• Problem statement:
Lines before the one containing "theorem doneOutputLevel : Obligations.DoneOutputLevel" are to be skipped; reproduce that line and the rest of the records below exactly.

Data extracted from a collection:
/-- Settles O57: a state in which `done` is 1 is not busy, so a START that is not refused is accepted. -/
theorem doneOutputLevel : Obligations.DoneOutputLevel := by
  refine ⟨fun b => decide_eq_true_iff, fun s t hd hl h => ?_, fun s t h => ?_⟩
  · have hbusy : s.blk.state.busy = false := ControlState.not_busy_of_ended hd
    rw [exec_start_accepted hbusy hl] at h; cases h
    rfl
  · cases h; rfl

end Sys2Proof.Claims
end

• Exercise answer:
theorem doneOutputLevel : Obligations.DoneOutputLevel := by
  refine ⟨fun b => decide_eq_true_iff, fun s t hd hl h => ?_, fun s t h => ?_⟩
  · have hbusy : s.blk.state.busy = false := ControlState.not_busy_of_ended hd
    rw [exec_start_accepted hbusy hl] at h; cases h
    rfl
  · cases h; rfl

end Sys2Proof.Claims
end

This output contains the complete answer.